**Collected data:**
·····
-- ==== Sys2Proof/Machine/Collect.lean ====
section
/-! DEFINITION. The collectives engines (R384 to R397): descriptors, groups, the fixed-order reduction, gathers, exchanges, permutations and
barriers. -/

namespace Sys2Proof.Machine

/-! ### Descriptors and groups (Table 10.8, R385, R386) -/

def kCop (d : List Byte) : Nat := leAt d 0 1
def kDtype (d : List Byte) : Nat := leAt d 1 1 % 16
def kRop (d : List Byte) : Nat := leAt d 1 1 / 16 % 4
def kLtags (d : List Byte) : Bool := bitOf (leAt d 2 1) 0
def kSignal (d : List Byte) : Bool := bitOf (leAt d 2 1) 1
def kSigTok (d : List Byte) : Nat := leAt d 3 1
def kGroup (d : List Byte) : Nat := leAt d 4 2
def kSigTile (d : List Byte) : Nat := leAt d 6 1 % 64
def kSeq (d : List Byte) : Nat := leAt d 8 4
def kRounds (d : List Byte) : Nat := leAt d 12 4
def kSrc (d : List Byte) : Nat := leAt d 16 8
def kDst (d : List Byte) : Nat := leAt d 24 8
def kCount (d : List Byte) : Nat := leAt d 32 8
def kAux (d : List Byte) : Nat := leAt d 40 8
def kAux2 (d : List Byte) : Nat := leAt d 48 8
def kDone (d : List Byte) : Nat := leAt d 56 8

/-- The collectives engine a queue feeds. -/
def engineOf (q : Nat) : Nat := q % 4

def collBase (b : Block) (f lo hi : Nat) : Nat := reg b (uCol f) lo + 2 ^ 32 * reg b (uCol f) hi
def groupBase (b : Block) (f j : Nat) : Nat := collBase b f (Off.colJobGrpLo j) (Off.colJobGrpHi j)
def stageBase (b : Block) (f j : Nat) : Nat := collBase b f (Off.colJobStageLo j) (Off.colJobStageHi j)
def stageLen (b : Block) (f j : Nat) : Nat := fld b (uCol f) Fld.colJobStageLenSize j * 0x20_0000

/-- The ranks of a group, in position order; none where the group is not right (R386). -/
def groupRanks (b : Block) (f j g : Nat) : Option (List Nat) :=
  let e := groupBase b f j + 16 * g
  let n := numAt b e 2
  let lst := numAt b (e + 8) 8
  let rs := (List.range n).map fun i => numAt b (lst + 2 * i) 2
  if decide (2 ≤ n) && decide (n ≤ 1024) && rs.all (fun r => decide (r < 1024)) &&
      (rs.zip (rs.drop 1)).all (fun p => decide (p.1 < p.2)) && rs.contains (ownRank b j) then some rs else none

def posOf (rs : List Nat) (r : Nat) : Nat := rs.findIdx (· = r)

/-- Which element types an operation takes (Table 10.9); 5 and above are reserved but for GRAD8. -/
def dtypeOk (cop dt : Nat) : Bool := match cop with
  | 1 => decide (dt ≤ 3)
  | 2 => decide (dt ≤ 3) || dt == 5
  | 3 => decide (dt ≤ 4)
  | 8 => decide (dt ≤ 5)
  | _ => dt == 4

/-- PERMUTE list entries (Table 10.10): address, stage offset, bytes, rank, round. -/
structure PermEnt where
  addr : Nat
  stage : Nat
  bytes : Nat
  rank : Nat
  round : Nat
  bad : Bool
deriving DecidableEq, Repr

def permEntry (b : Block) (a : Nat) (out : Bool) : PermEnt :=
  ⟨numAt b a 8, numAt b (a + 8) 4, numAt b (a + 12) 4, numAt b (a + 16) 2 % 1024, numAt b (a + 18) 2,
   !((numAt b (a + 20) 12 == 0) && decide (numAt b (a + 16) 2 < (if out then 1024 else 65536)))⟩

def permList (b : Block) (a n : Nat) (out : Bool) : List PermEnt := (List.range n).map fun i => permEntry b (a + 32 * i) out

def outList (b : Block) (d : List Byte) : List PermEnt := permList b (kAux d) (kCount d % 2 ^ 32) true
def inList (b : Block) (d : List Byte) : List PermEnt := permList b (kAux2 d) (kCount d / 2 ^ 32) false

/-- R391: an entry's round is below ROUNDS, its BYTES a multiple of 64, its stage range within the stage area. -/
def permBad (b : Block) (f j : Nat) (d : List Byte) : Bool :=
  kRounds d == 0 || decide (65535 < kRounds d) ||
    (outList b d ++ inList b d).any fun e => e.bad || decide (kRounds d ≤ e.round) || e.bytes % 64 != 0 || decide (stageLen b f j < e.stage + e.bytes)

/-- Does a descriptor complete with BAD_ARGUMENT (R385)? -/
def collBad (b : Block) (f j : Nat) (d : List Byte) : Bool :=
  let cop := kCop d
  let counts := decide (cop ≤ 6)
  cop == 0 || decide (8 < cop) || decide (5 < kDtype d) || kRop d == 3 || decide (64 ≤ leAt d 1 1) || decide (4 ≤ leAt d 2 1) ||
    decide (64 ≤ leAt d 6 1) || leAt d 7 1 != 0 || !dtypeOk cop (kDtype d) || (kDtype d == 5 && kRop d != 0) ||
    (counts && kCount d == 0) || kDone d % 8 != 0 || (groupRanks b f j (kGroup d)).isNone || (cop == 7 && permBad b f j d)

/-- What an engine reads of its job to carry a descriptor: the group entry, the member list, and the lists of a PERMUTE (R386, R391). -/
def collRanges (b : Block) (f j : Nat) (d : List Byte) : List (Nat × Nat) :=
  let e := groupBase b f j + 16 * kGroup d
  (e, 16) :: (numAt b (e + 8) 8, 2 * numAt b e 2) ::
    (if kCop d = 7 then [(kAux d, 32 * (kCount d % 2 ^ 32)), (kAux2 d, 32 * (kCount d / 2 ^ 32))] else [])

/-! ### Shards and reduction (R388 to R390) -/

/-- Bytes of an element on the wire of the granary. -/
def elemBytes (dt : Nat) : Nat := match dt with
  | 1 => 8
  | 3 => 8
  | 4 => 1
  | _ => 4

def shardLen (n c : Nat) : Nat := 32 * ((c + 32 * n - 1) / (32 * n))
/-- The number of elements of shard `k`. -/
def shardCount (n c k : Nat) : Nat := let s := shardLen n c; min ((k + 1) * s) c - min (k * s) c

/-- The largest power of two below `m`, for `m ≥ 2`. -/
def halfPow (m : Nat) : Nat := 2 ^ Nat.log2 (m - 1)

/-- The pairwise sum in the fixed tree (R389), on positions `a` to `e - 1`; the fuel bounds the depth. -/
def treeSum : Nat → (Nat → Nat) → Nat → Nat → Nat
  | 0, x, a, _ => x a
  | n + 1, x, a, e =>
    if e ≤ a + 1 then x a
    else
      let h := halfPow (e - a)
      f32Add (treeSum n x a (a + h)) (treeSum n x (a + h) e)

/-- One reduced element from the members' elements in position order (R389). -/
def reduceElem (dt rop : Nat) (xs : List Nat) : Nat :=
  let bits := 8 * elemBytes dt
  let x0 := xs.headD 0
  match dt, rop with
  | 0, 0 => treeSum 11 (fun i => xs.getD i 0) 0 xs.length
  | 5, _ => treeSum 11 (fun i => xs.getD i 0) 0 xs.length
  | 0, 1 => if xs.any fun x => f32 x = .nan then nan32 else xs.tail.foldl (fun a c => toF32 (fmaxV (f32 a) (f32 c))) x0
  | 0, _ => if xs.any fun x => f32 x = .nan then nan32 else xs.tail.foldl (fun a c => toF32 (fminV (f32 a) (f32 c))) x0
  | _, 0 => xs.foldl (· + ·) 0 % 2 ^ bits
  | 1, 1 => xs.tail.foldl (fun a c => if signedOf bits a < signedOf bits c then c else a) x0
  | 1, _ => xs.tail.foldl (fun a c => if signedOf bits c < signedOf bits a then c else a) x0
  | _, 1 => xs.tail.foldl max x0
  | _, _ => xs.tail.foldl min x0

/-- The elements of a byte string. -/
def elemsOf (w : Nat) (l : List Byte) : List Nat := (List.range (l.length / w)).map fun i => leAt l (w * i) w

/-- GRAD8 on the wire, block by block: 32 codes and the scale's code (log entry 42). -/
def grad8Pack (us : List Nat) : List Byte × List Nat :=
  let n := us.length
  let padded := (us ++ List.replicate ((32 - n % 32) % 32) 0).map f32
  let r := convertRow ⟨4, false, 0, false, 0, 0, 0, 0⟩ (fun _ => 0) (fun i => i) padded
  let wide := (r.1.zipIdx.take n).map fun p => (widen ((fmtOf 4).getD fmtF32) (r.2.1.getD (p.2 / 32) 0) p.1).code
  (((List.range ((n + 31) / 32)).map fun k => ((r.1.drop (32 * k)).take 32).map (BitVec.ofNat 8) ++ leBytes 1 (r.2.1.getD k 0)).flatten, wide)

def grad8Unpack (n : Nat) (l : List Byte) : List Nat :=
  (List.range n).map fun i => (widen ((fmtOf 4).getD fmtF32) (leAt l (i / 32 * 33 + 32) 1) (leAt l (i / 32 * 33 + i % 32) 1)).code

def grad8Bytes (n : Nat) : Nat := (n + 31) / 32 * 33

/-! ### Frames of a collective (log entry 42) -/

/-- Frame types: a contribution, a gathered shard, a block or message, a barrier, a stage range. -/
def tContrib : Nat := 0
def tShard : Nat := 1
def tBlock : Nat := 2
def tBarrier : Nat := 3
def tStage : Nat := 4

/-- The tags of the lines of a range. -/
def rangeTags (b : Block) (a n : Nat) : List Nat := (List.range ((n + 63) / 64)).map fun i => tagOf b (a / 64 + i)

/-- Bytes read from `a` as units of 68: 64 bytes, a last part filled with zeros, and their line's tag. -/
def withTags (b : Block) (a : Nat) (v : List Byte) : List Byte :=
  ((rangeTags b a v.length).zipIdx.map fun p => (((v.drop (64 * p.2)).take 64) ++ List.replicate 64 0).take 64 ++ leBytes 4 p.1).flatten

/-- Send one frame of a collective: the byte offset stands in the high half of ADDR's SEQ and GROUP word and RLEN's place. -/
def sendPiece (f j : Nat) (d : List Byte) (r typ off : Nat) (ltags : Bool) (data : List Byte) (b : Block) : Block :=
  fabricRequest ⟨uCol f, j, r, 5, slotTrains b j, ltags, typ, kSeq d + kGroup d * 2 ^ 32 + off % 2 ^ 16 * 2 ^ 48, off / 2 ^ 16 % 2 ^ 16, data⟩ b

/-- Send a byte string in frames of 4,096 bytes; offsets on the wire count 64-byte units. -/
def sendBytes (f j : Nat) (d : List Byte) (r typ : Nat) (v : List Byte) (b : Block) : Block :=
  (List.range ((v.length + 4095) / 4096)).foldl (fun b i =>
    sendPiece f j d r typ (64 * i) false ((v.drop (4096 * i)).take 4096) b) b

/-- Send what a range of memory holds with its line tags, 60 lines to a frame; offsets of stage ranges count bytes, others lines (log entry 42). -/
def sendTagged (f j : Nat) (d : List Byte) (r typ first a : Nat) (v : List Byte) (b : Block) : Block :=
  (List.range ((v.length + 3839) / 3840)).foldl (fun b i =>
    sendPiece f j d r typ (first + (if typ = tStage then 3840 else 60) * i) true (withTags b (a + 3840 * i) ((v.drop (3840 * i)).take 3840)) b) b

/-! ### The engine's own accesses -/

def collIssuer (b : Block) (f j : Nat) : Issuer := ⟨uCol f, some j, slotTrains b j, false⟩

/-- The local part of a device address of a descriptor. -/
def localOff (a : Nat) : Nat := a % 2 ^ 54

/-- The device address of a local offset. -/
def localAddr (b : Block) (j a : Nat) : Nat := ownRank b j * 2 ^ 54 + localOff a

/-- Read a device address of the module, as a descriptor names it. -/
def engRead (f j a n : Nat) (b : Block) : Status × List Byte × Block := devRead (collIssuer b f j) [] a n b

/-- Write at a device address of the module, each whole line with its tag where tags travel. -/
def engWrite (f j a : Nat) (v : List Byte) (tags : List Nat) (b : Block) : Status × Block :=
  if tags.isEmpty then devWrite (collIssuer b f j) [] a v none b
  else (tags.zipIdx).foldl (fun (acc : Status × Block) p =>
    if acc.1 ≠ .ok then acc
    else devWrite (collIssuer b f j) [] (a + 64 * p.2) ((v.drop (64 * p.2)).take 64) (some p.1) acc.2) (.ok, b)

/-! ### Running collectives -/

def collsOf (b : Block) (f : Nat) : List Coll := b.fab.colls.get [] f
def setColls (f : Nat) (l : List Coll) (b : Block) : Block := modFab (fun x => { x with colls := x.colls.put f l }) b
def sameColl (c d : Coll) : Bool := c.queue == d.queue && c.desc == d.desc && c.job == d.job
def putColl (f : Nat) (c : Coll) (b : Block) : Block := setColls f ((collsOf b f).map fun x => if sameColl x c then c else x) b

/-- The bytes gathered of a type from a position. -/
def gotBytes (c : Coll) (typ pos : Nat) : Nat := ((c.got.filter fun p => p.typ = typ ∧ p.src = pos).map fun p => p.data.length).sum

/-- The pieces of a type from a position, in offset order and joined. -/
def gotData (c : Coll) (typ pos n : Nat) : List Byte :=
  let ps := c.got.filter fun p => p.typ = typ ∧ p.src = pos
  let m := ps.foldl (fun m p => cellsSetAll m (64 * p.off) p.data) []
  (List.range n).map (cellsGet m)

def gotTags (c : Coll) (typ pos n : Nat) : List Nat :=
  let ps := c.got.filter fun p => p.typ = typ ∧ p.src = pos
  (List.range n).map fun i => match ps.find? fun p => decide (p.off ≤ i) && decide (i < p.off + p.tags.length) with
    | some p => p.tags.getD (i - p.off) 0
    | none => 0

/-- The wire bytes of shard `k`'s contribution, or of the shard itself. -/
def contribBytes (d : List Byte) (n k : Nat) : Nat :=
  let m := shardCount n (kCount d) k
  if kDtype d = 5 then grad8Bytes m else m * elemBytes (kDtype d)

def shardBytes (d : List Byte) (n k : Nat) : Nat := shardCount n (kCount d) k * elemBytes (kDtype d)
def shardOff (d : List Byte) (n k : Nat) : Nat := k * shardLen n (kCount d) * elemBytes (kDtype d)

/-- Send every other member its contribution; GRAD8 converts with the error area at AUX (R390, R325). -/
def sendContribs (f j : Nat) (d : List Byte) (rs : List Nat) (b : Block) : Status × Block :=
  let n := rs.length
  let me := posOf rs (ownRank b j)
  (rs.zipIdx).foldl (fun (acc : Status × Block) p =>
    if acc.1 ≠ .ok ∨ p.2 = me then acc
    else
      let m := shardCount n (kCount d) p.2
      let r := engRead f j (kSrc d + shardOff d n p.2) (shardBytes d n p.2) acc.2
      if r.1 ≠ .ok then (r.1, r.2.2)
      else if kDtype d ≠ 5 then (.ok, sendBytes f j d p.1 tContrib r.2.1 r.2.2)
      else
        let ea := kAux d + shardOff d n p.2
        let e := engRead f j ea (4 * m) r.2.2
        if e.1 ≠ .ok then (e.1, e.2.2)
        else
          let us := List.zipWith f32Add (elemsOf 4 r.2.1) (elemsOf 4 e.2.1)
          let q := grad8Pack us
          let w := engWrite f j ea ((List.zipWith f32Sub us q.2).flatMap (leBytes 4)) [] e.2.2
          (w.1, sendBytes f j d p.1 tContrib q.1 w.2)) (.ok, b)

/-- Reduce the own shard once every contribution is here. -/
def reduceOwn (f j : Nat) (c : Coll) (rs : List Nat) (b : Block) : Status × List Byte × Block :=
  let d := c.desc
  let n := rs.length
  let me := posOf rs (ownRank b j)
  let m := shardCount n (kCount d) me
  let w := elemBytes (kDtype d)
  let own := engRead f j (kSrc d + shardOff d n me) (shardBytes d n me) b
  let rows := (List.range n).map fun p =>
    if p = me then elemsOf w own.2.1
    else if kDtype d = 5 then grad8Unpack m (gotData c tContrib p (contribBytes d n me))
    else elemsOf w (gotData c tContrib p (contribBytes d n me))
  let out := (List.range m).map fun i => reduceElem (kDtype d) (kRop d) (rows.map fun r => r.getD i 0)
  (own.1, out.flatMap (leBytes w), own.2.2)

/-- Send the own shard to every other member. -/
def sendShard (f j : Nat) (d : List Byte) (rs : List Nat) (v : List Byte) (b : Block) : Block :=
  let me := ownRank b j
  (rs.filter (· ≠ me)).foldl (fun b r =>
    if kCop d = 3 ∧ kLtags d then sendTagged f j d r tShard 0 (localOff (kSrc d)) v b else sendBytes f j d r tShard v b) b

def sendBarrier (f j : Nat) (d : List Byte) (rs : List Nat) (n : Nat) (b : Block) : Block :=
  let me := ownRank b j
  (rs.filter (· ≠ me)).foldl (fun b r => sendPiece f j d r tBarrier n false [] b) b

/-- Has every other member's barrier `n` been heard? -/
def barrierMet (c : Coll) (rs : List Nat) (me n : Nat) : Bool :=
  (List.range rs.length).all fun p => p == me || c.got.any fun x => x.typ == tBarrier && x.src == p && x.off == n

/-- Move a range with its tags inside the module. -/
def moveRange (f j a dst n : Nat) (b : Block) : Status × Block :=
  let v := engRead f j (localAddr b j a) n b
  if v.1 ≠ .ok then (v.1, v.2.2) else engWrite f j (localAddr b j dst) v.2.1 (rangeTags v.2.2 (localOff a) n) v.2.2

/-- Do a step for each of some entries until one fails. -/
def eachOk (go : PermEnt → Block → Status × Block) (es : List PermEnt) (b : Block) : Status × Block :=
  es.foldl (fun (acc : Status × Block) e => if acc.1 ≠ .ok then acc else go e acc.2) (.ok, b)

/-- A round's outgoing ranges. -/
def sendRound (f j : Nat) (d : List Byte) (r : Nat) (b : Block) : Status × Block :=
  eachOk (fun e b =>
    if e.rank = ownRank b j then moveRange f j e.addr (stageBase b f j + e.stage) e.bytes b
    else
      let v := engRead f j (localAddr b j e.addr) e.bytes b
      (v.1, if v.1 = .ok then sendTagged f j d e.rank tStage e.stage (localOff e.addr) v.2.1 v.2.2 else v.2.2))
    ((outList b d).filter fun e => e.round = r) b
·····
**WHAT YOU HAVE TO DO:** Starting at the line above that contains "if decide (2", write out each line exactly until the line that contains "structure PermEnt where" has been written, and stop there.

**EXPECTED ANSWER:**
  if decide (2 ≤ n) && decide (n ≤ 1024) && rs.all (fun r => decide (r < 1024)) &&
      (rs.zip (rs.drop 1)).all (fun p => decide (p.1 < p.2)) && rs.contains (ownRank b j) then some rs else none

def posOf (rs : List Nat) (r : Nat) : Nat := rs.findIdx (· = r)

/-- Which element types an operation takes (Table 10.9); 5 and above are reserved but for GRAD8. -/
def dtypeOk (cop dt : Nat) : Bool := match cop with
  | 1 => decide (dt ≤ 3)
  | 2 => decide (dt ≤ 3) || dt == 5
  | 3 => decide (dt ≤ 4)
  | 8 => decide (dt ≤ 5)
  | _ => dt == 4

/-- PERMUTE list entries (Table 10.10): address, stage offset, bytes, rank, round. -/
structure PermEnt where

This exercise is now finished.